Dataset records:
______

/-! ### From reset -/

/-- What holds after `i` iterations from reset: the invariant at the head of the loop, with the time, the count, and the phase in which the last
transmission left the carrier. -/
structure HeadAfter (i : Nat) (s : State) : Prop where
  inv : BeaconInv s
  pc : s.pc = 4
  cfg : s.cfg = cfg0
  blink : s.blink = i % 2005
  time : s.t = 82000 * i
  cnt : s.cnt = if i = 0 then none else some 41
  flag : s.flag = if i = 0 then none else some true

/-- STARTUP leads from reset to the head of the loop (R46). -/
theorem run_reset : Host.Core.run Sys2Proof.core 4 State.reset = .next (startupDone cfg0) :=
  run_startup (cfg0_withOvh_legal 0) (referenceProgram_holds_startup rfl)

theorem headAfter_zero : HeadAfter 0 (startupDone cfg0) :=
  ⟨run_keeps_inv resetMeetsTheBeaconInvariant run_reset, rfl, rfl, rfl, rfl, rfl, rfl⟩

/-- The last transmission of an iteration enables the carrier for `n_en` cycles (R141). -/
theorem iterated_phase (s : State) :
    (iterated s).cnt = some (enabledCycles s.cfg 622 % (perval s.cfg + 1)) ∧
      (iterated s).flag = some (decide (perval s.cfg + 1 ≤ enabledCycles s.cfg 622)) := ⟨rfl, rfl⟩

theorem headAfter_succ {i : Nat} {s : State} (h : HeadAfter i s) : HeadAfter (i + 1) (iterated s) := by
  obtain ⟨hcnt, hflag⟩ := iterated_phase s
  have hblink := iterated_blink h.inv h.pc
  have htime := iterated_t s
  rw [h.cfg] at hcnt hflag htime
  have hcfg : (iterated s).cfg = cfg0 := (run_cfg (run_iterated h.inv h.pc)).trans h.cfg
  refine ⟨inv_iterated h.inv h.pc, rfl, hcfg, ?_, ?_, hcnt.trans ?_, hflag.trans ?_⟩
  · rw [hblink, h.blink]
    omega
  · rw [htime, h.time]
    show 82000 * i + (10250 * 8 + 13 * 0) = _
    omega
  · rw [if_neg (Nat.succ_ne_zero i)]
    decide
  · rw [if_neg (Nat.succ_ne_zero i)]
    decide

theorem run_headAfter (i : Nat) : ∃ s, Host.Core.run Sys2Proof.core (4 + 19 * i) State.reset = .next s ∧ HeadAfter i s := by
  induction i with
  | zero => exact ⟨_, run_reset, headAfter_zero⟩
  | succ i ih =>
    obtain ⟨s, hrun, hhead⟩ := ih
    refine ⟨iterated s, ?_, headAfter_succ hhead⟩
    rw [Nat.mul_succ, ← Nat.add_assoc, run_add hrun, run_iterated hhead.inv hhead.pc]

/-- Settles O50: what R178 says of EN, IR, PERIOD, the directions, the timer and the LED is the invariant at word 4. -/
theorem headOfEveryIteration : Obligations.HeadOfEveryIteration := by
  intro i
  obtain ⟨s, hrun, h⟩ := run_headAfter i
  obtain ⟨hen, hir⟩ := silent_of_head h.inv h.pc
  obtain ⟨hus, hsub⟩ := h.inv.timer
  obtain ⟨hdirLed, hdirIr⟩ := h.inv.dirs (by rw [h.pc]; decide)
  have hperiod : s.period = some (perval s.cfg) := h.inv.period (by rw [h.pc]; decide)
  have hled : s.vled = some (decide (s.blink < litFrom s.pc)) := (sequencerAt_of_inv h.inv).led (by rw [h.pc]; decide)
  refine ⟨s, hrun, h.pc, hen, hir, ?_, hdirLed, hdirIr, hus, hsub, h.cnt, h.flag, ?_, h.blink, h.time⟩
  · rw [hperiod, h.cfg, perval_cfg0]
  · rw [hled, h.blink, h.pc]
    show some (decide (i % 2005 < 2000)) = _
    rcases Nat.lt_or_ge (i % 2005) 2000 with hdark | hlit
    · rw [decide_eq_true hdark, if_neg (Nat.not_le.mpr hdark)]
    · rw [decide_eq_false (Nat.not_lt.mpr hlit), if_pos hlit]

end Sys2Proof.Proofs

/-! PROOF. The pins over one iteration of the beacon, cycle by cycle (spec 43_beacon.md R174, R176, 70_reset_and_hazards.md R228): with OVH = 0 only
the DLYs take time, so the trace of a transmission is the square wave of its on-window and the forced level of its off-window, and the trace
of the iteration is that of its three transmissions. -/

namespace Sys2Proof.Proofs

open Sys2Proof Sys2Proof.Machine

/-! ### Traces as functions of the cycle -/

/-- The trace of `n` cycles with the pins `f j` in cycle `j`. -/
def traceOf (n : Nat) (f : Nat → PinLevel × PinLevel) : List (PinLevel × PinLevel) := (List.range n).map f

theorem traceOf_length (n : Nat) (f : Nat → PinLevel × PinLevel) : (traceOf n f).length = n := by simp [traceOf]

theorem traceOf_get {n j : Nat} (h : j < n) (f : Nat → PinLevel × PinLevel) : (traceOf n f)[j]? = some (f j) := by simp [traceOf, h]

theorem traceOf_congr {n : Nat} {f g : Nat → PinLevel × PinLevel} (h : ∀ j < n, f j = g j) : traceOf n f = traceOf n g :=
  List.map_congr_left fun j hj => h j (List.mem_range.mp hj)

/-- One trace after another. -/
theorem traceOf_append (m n : Nat) (f g : Nat → PinLevel × PinLevel) :
    traceOf m f ++ traceOf n g = traceOf (m + n) fun j => if j < m then f j else g (j - m) := by
  have hfirst : traceOf m f = traceOf m fun j => if j < m then f j else g (j - m) := traceOf_congr fun j hj => (if_pos hj).symm
  rw [hfirst, traceOf, traceOf, traceOf, List.range_add, List.map_append, List.map_map]
  congr 1
  exact List.map_congr_left fun j _ => by simp

/-- The trace of cycles that complete shows the pins as each number of cycles leaves them. -/
theorem cycleTrace_eq_traceOf {n : Nat} {s : State} {u : Nat → State} (h : ∀ j, advance j s = .ok (u j)) :
    cycleTrace n s = traceOf n fun j => pins (u j) := by
  have hlen : (cycleTrace n s).length = n := cycleTrace_length (h n)
  apply List.ext_getElem?
  intro j
  rcases Nat.lt_or_ge j n with hj | hj
  · rw [cycleTrace_get (h n) hj (h j), traceOf_get hj]
  · rw [List.getElem?_eq_none (hlen.trans_le hj), List.getElem?_eq_none ((traceOf_length n _).trans_le hj)]

/-! ### The trace of a run, operation by operation -/

/-- The trace of `m + n` operations is that of the last `n` after that of the first `m`. -/
theorem runTrace_add {m : Nat} {s s' : State} (h : Host.Core.run Sys2Proof.core m s = .next s') (n : Nat) :
    runTrace (m + n) s = runTrace m s ++ runTrace n s' := by
  induction m generalizing s with
  | zero => cases h; rw [Nat.zero_add]; rfl
  | succ m ih =>
    obtain ⟨u, hstep, hrest⟩ := run_next h
    obtain ⟨-, hfault, i, hfetch, -⟩ := step_next hstep
    rw [Nat.succ_add, runTrace_step _ hfault hfetch hstep, runTrace_step _ hfault hfetch hstep, ih hrest, List.append_assoc]

/-- With OVH = 0 no operation but DLY takes time (R225). -/
theorem opTrace_eq_nil {i : Instr} {s : State} (hdly : ∀ imm, i ≠ .dly imm) (hovh : s.cfg.ovh = 0) : opTrace i s = [] := by
  have hcycles : instrCycles i s.cfg = 0 := by
    cases i with
    | dly imm => exact absurd rfl (hdly imm)
    | _ => exact hovh
  unfold opTrace
  rw [hcycles]
  split <;> rfl

theorem opTrace_dly {imm : Operand} (h : imm ≠ 0) (s : State) :
    opTrace (.dly imm) s = cycleTrace (imm.toNat * s.cfg.k) (s.setTimer imm.toNat 0) := by
  have hwrites : instrWrites (.dly imm) s = .ok (s.setTimer imm.toNat 0) := dlyWrites_of_ne h s
  unfold opTrace
  rw [hwrites]
  rfl

/-! ### The trace of a transmission -/

/-- The level of the IR pin in cycle `j` of a transmission with an on-window of `n` cycles from level `v` (R125, R147). -/
def txLevel (n p : Nat) (v : Bit) (j : Nat) : Bit := if j < n then (if j / (p + 1) % 2 = 0 then v else !v) else inactive

section
variable {s : State} {on off : Operand} {p : Nat} {v : Bit}

/-- The operation at word `j` of TX and its trace. -/
theorem TxReady.runTrace_next (h : TxReady s on off p v) {u u' : State} {j : Nat} (hj : j < 5) (hcfg : u.cfg = s.cfg)
    (hfault : u.fault = none) (hpc : u.pc = s.pc + j) (hexec : exec ((txExpansion on off)[j]'hj) u = .next u') (n : Nat) :
    runTrace (n + 1) u = opTrace ((txExpansion on off)[j]'hj) u ++ runTrace n u' := by
  have hrom : RomHolds u s.pc (txExpansion on off) := by
    unfold RomHolds
    rw [hcfg]
    exact h.rom
  have hdecode := decode_encode_txExpansion on off _ (List.getElem_mem hj)
  exact runTrace_step n hfault (fetchDecode_of_romHolds hrom hpc hj hdecode) (h.step_next hj hcfg hfault hpc hexec)

/-- The pins during the DLY of the on-window: the square wave from the writes of CGEN on. -/
theorem TxReady.opTrace_on (h : TxReady s on off p v) (hovh : s.cfg.ovh = 0) :
    opTrace (.dly on) ((carrierOn s p v s.cfg.ovh).setPc (s.pc + 1)) =
      traceOf (on.toNat * s.cfg.k) fun j =>
        (pinLevel s.dirLed s.vled, pinLevel s.dirIr (some (if j / (p + 1) % 2 = 0 then v else !v))) := by
  rw [opTrace_dly h.onTime]
  refine (cycleTrace_eq_traceOf (u := fun j => carrierOn ((s.setPc (s.pc + 1)).setTimer on.toNat 0) p v (s.cfg.ovh + j)) fun j => ?_).trans ?_
  · exact advance_carrierOn (s := (s.setPc (s.pc + 1)).setTimer on.toNat 0) h.period h.periodFits h.level s.cfg.ovh j
  · rw [hovh]
    exact traceOf_congr fun j _ => by rw [Nat.zero_add]; rfl

/-- The pins during a DLY with the generator stopped. -/
theorem opTrace_dly_of_stopped {u : State} (hen : u.en = false) {imm : Operand} (h : imm ≠ 0) :
    opTrace (.dly imm) u = traceOf (imm.toNat * u.cfg.k) fun _ => pins u := by
  rw [opTrace_dly h]
  exact cycleTrace_eq_traceOf (u := fun j => (u.setTimer imm.toNat 0).addTime j) fun j =>
    advance_stopped (s := u.setTimer imm.toNat 0) hen j

/-- The state before CGSTOP: the on-window has lasted its `n_en` cycles. -/
def beforeCgstop (s : State) (on : Operand) (p : Nat) (v : Bit) : State :=
  { carrierOn s p v (enabledCycles s.cfg on) with dlyUs := 0, dlySub := 0, pc := s.pc + 2 }

/-- The state before the second DLY: IROFF has forced the pin. -/
def beforeOff (s : State) (on : Operand) (p : Nat) (v : Bit) : State :=
  { beforeIroff s on p v with ir := some true, t := (beforeIroff s on p v).t + s.cfg.ovh, pc := s.pc + 4 }

/-- The trace of the five words of TX with OVH = 0: those of its two DLYs. -/
theorem TxReady.runTrace_dlys (h : TxReady s on off p v) (hovh : s.cfg.ovh = 0) :
    runTrace 5 s = opTrace (.dly on) ((carrierOn s p v s.cfg.ovh).setPc (s.pc + 1)) ++ opTrace (.dly off) (beforeOff s on p v) := by
  have hcgen : runTrace 5 s = opTrace .cgen s ++ runTrace 4 ((carrierOn s p v s.cfg.ovh).setPc (s.pc + 1)) :=
    h.runTrace_next (j := 0) (by decide) rfl h.noFault rfl (exec_cgen_carrierOn h.period h.periodFits h.level) 4
  have hon : runTrace 4 ((carrierOn s p v s.cfg.ovh).setPc (s.pc + 1)) =
      opTrace (.dly on) ((carrierOn s p v s.cfg.ovh).setPc (s.pc + 1)) ++ runTrace 3 (beforeCgstop s on p v) :=
    h.runTrace_next (u := (carrierOn s p v s.cfg.ovh).setPc (s.pc + 1)) (j := 1) (by decide) rfl h.noFault rfl
      (exec_dly_carrierOn (s := s.setPc (s.pc + 1)) h.period h.periodFits h.level h.onTime s.cfg.ovh) 3
  have hcgstop : runTrace 3 (beforeCgstop s on p v) = opTrace .cgstop (beforeCgstop s on p v) ++ runTrace 2 (beforeIroff s on p v) :=
    h.runTrace_next (u := beforeCgstop s on p v) (j := 2) (by decide) rfl h.noFault rfl (cgstopLeavesThePinLevel _) 2
  have hiroff : runTrace 2 (beforeIroff s on p v) = opTrace .iroff (beforeIroff s on p v) ++ runTrace 1 (beforeOff s on p v) :=
    h.runTrace_next (u := beforeIroff s on p v) (j := 3) (by decide) rfl h.noFault rfl (exec_iroff_of_stopped rfl) 1
  have hoff : runTrace 1 (beforeOff s on p v) = opTrace (.dly off) (beforeOff s on p v) ++ [] :=
    h.runTrace_next (u := beforeOff s on p v) (j := 4) (by decide) rfl h.noFault rfl (exec_dly_of_stopped rfl h.offTime) 0
  rw [hcgen, hon, hcgstop, hiroff, hoff, opTrace_eq_nil (i := .cgen) (s := s) nofun hovh,
    opTrace_eq_nil (i := .cgstop) (s := beforeCgstop s on p v) nofun hovh,
    opTrace_eq_nil (i := .iroff) (s := beforeIroff s on p v) nofun hovh]
  simp only [List.nil_append, List.append_nil]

______

Return exactly, and only, the lines above starting at the line that contains "pc : s.pc = 4" and ending at the line that contains "loop (R46). -/".

  pc : s.pc = 4
  cfg : s.cfg = cfg0
  blink : s.blink = i % 2005
  time : s.t = 82000 * i
  cnt : s.cnt = if i = 0 then none else some 41
  flag : s.flag = if i = 0 then none else some true

/-- STARTUP leads from reset to the head of the loop (R46). -/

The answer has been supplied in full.